_TASK ITEM_:
Nothing but the line containing "scalar instruction. -/" and the lines after it in the entries below should appear, each repeated exactly.

_RECORDS_:
-- ==== Sys2Proof/Machine/Operands.lean ====
section
/-! DEFINITION. Operand forms: how a source is read and a destination written (R178, R187 to R189, R194,
R226). -/

namespace Sys2Proof.Machine

/-- The 64 bits of a scalar source operand. A queue operand gives the first 8 bytes of its slot, a constant its
sign-extended value, and `none` the sign-extended immediate (R194, R226). DEDUCED, assumption 11. -/
def src64 (s : State) (o : Operand) (imm : W32) : Act W64 :=
  match o with
  | .x r => .ok (s.me.rx r)
  | .p r => .ok (s.me.rp r)
  | .const c => .ok (c.signExtend 64)
  | .q h c => do
    let v ← queueRead s h c
    .ok (dwordOf v 0)
  | .none => .ok (imm.signExtend 64)
  | _ => .ok 0

/-- The 64 bytes a v register or a consumer operand gives. -/
def src512 (s : State) (o : Operand) : Act V512 :=
  match o with
  | .v r => .ok (s.me.rv r)
  | .q h c => queueRead s h c
  | _ => .ok 0

/-- The low w bits of a source (R226). -/
def lowBits (t : Ty) (v : W64) : Nat := v.toNat % 2 ^ t.width

/-- A w-bit result in a 64-bit register: sign-extended for a signed class, zero-extended otherwise (R226). -/
def extend (t : Ty) (res : Nat) : W64 :=
  if t.isSigned then BitVec.ofInt 64 (toSigned t.width res) else BitVec.ofNat 64 (res % 2 ^ t.width)

/-- The data of a load whose instruction has gone on: in its register, or in the copy queue's entry for it and for the
execute instructions that read its register (R170, R173). -/
def Hart.loaded (h : Hart) (id data : Nat) : Hart :=
  match h.pend.find? (fun p => p.id == id) with
  | none => h
  | some p =>
    let v := extend p.ty (data % 2 ^ p.ty.width)
    { h with
      pend := h.pend.filter (fun q => q.id != id)
      x := if 16 ≤ p.reg.val then h.x else h.x.set p.reg v
      copyAE := h.copyAE.map (fun e => if e == .awaits id then .ready (v.setWidth 512) else e) }

/-- A producer destination must have room before the instruction performs anything (R178). DEDUCED, assumption 11. -/
def dstReady (s : State) (o : Operand) : Act Unit :=
  match o with
  | .q h c => do
    let _ ← queueReady s h c
    .ok ()
  | _ => .ok ()

/-- Write 64 bits to a scalar destination: an x or p register, or the first 8 bytes of a producer slot with 56
zero bytes (R189, R226); `none` discards. -/
def dst64 (s : State) (o : Operand) (v : W64) : Act State :=
  match o with
  | .x r => .ok (s.modMe (fun h => h.wx r v))
  | .p r => .ok (s.modMe (fun h => h.wp r v))
  | .q h c => do
    let e ← queueReady s h c
    .ok (slotWrite s e c.val (v.zeroExtend 512))
  | _ => .ok s

/-- Write 64 bytes to a v register or a whole producer slot. -/
def dst512 (s : State) (o : Operand) (v : V512) : Act State :=
  match o with
  | .v r => .ok (s.modMe (fun h => h.wv r v))
  | .q h c => do
    let e ← queueReady s h c
    .ok (slotWrite s e c.val v)
  | _ => .ok s

/-- The last uses, a 64-bit result, and the next instruction. -/
def put64 (f : Fmt) (s : State) (v : W64) : Act State := do
  dstReady s f.d
  let s ← dst64 (s.modMe (fun h => h.lastUse f)) f.d v
  .ok (s.modMe Hart.advance)

/-- The last uses, a 64-byte result, and the next instruction. -/
def put512 (f : Fmt) (s : State) (v : V512) : Act State := do
  dstReady s f.d
  let s ← dst512 (s.modMe (fun h => h.lastUse f)) f.d v
  .ok (s.modMe Hart.advance)

/-- The last uses and the next instruction, where there is no result. -/
def putNone (f : Fmt) (s : State) : Act State := .ok (done f s id)

/-- A two-operand scalar instruction: both sources read, a w-bit result written (R226). -/
def binary (f : Fmt) (s : State) (op : Nat → Nat → Nat) : Act State := do
  let a ← src64 s f.a f.imm
  let b ← src64 s f.b f.imm
  put64 f s (extend f.ty (op (lowBits f.ty a) (lowBits f.ty b)))

/-- A one-operand scalar instruction. -/
def unary (f : Fmt) (s : State) (op : Nat → Nat) : Act State := do
  let a ← src64 s f.a f.imm
  put64 f s (extend f.ty (op (lowBits f.ty a)))

/-- An x register operand's value, the address or word of instructions that take one. -/
def xval (s : State) (o : Operand) : W64 :=
  match o with
  | .x r => s.me.rx r
  | _ => 0

end Sys2Proof.Machine
end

_RESPONSE BELOW_:
/-- A one-operand scalar instruction. -/
def unary (f : Fmt) (s : State) (op : Nat → Nat) : Act State := do
  let a ← src64 s f.a f.imm
  put64 f s (extend f.ty (op (lowBits f.ty a)))

/-- An x register operand's value, the address or word of instructions that take one. -/
def xval (s : State) (o : Operand) : W64 :=
  match o with
  | .x r => s.me.rx r
  | _ => 0

end Sys2Proof.Machine
end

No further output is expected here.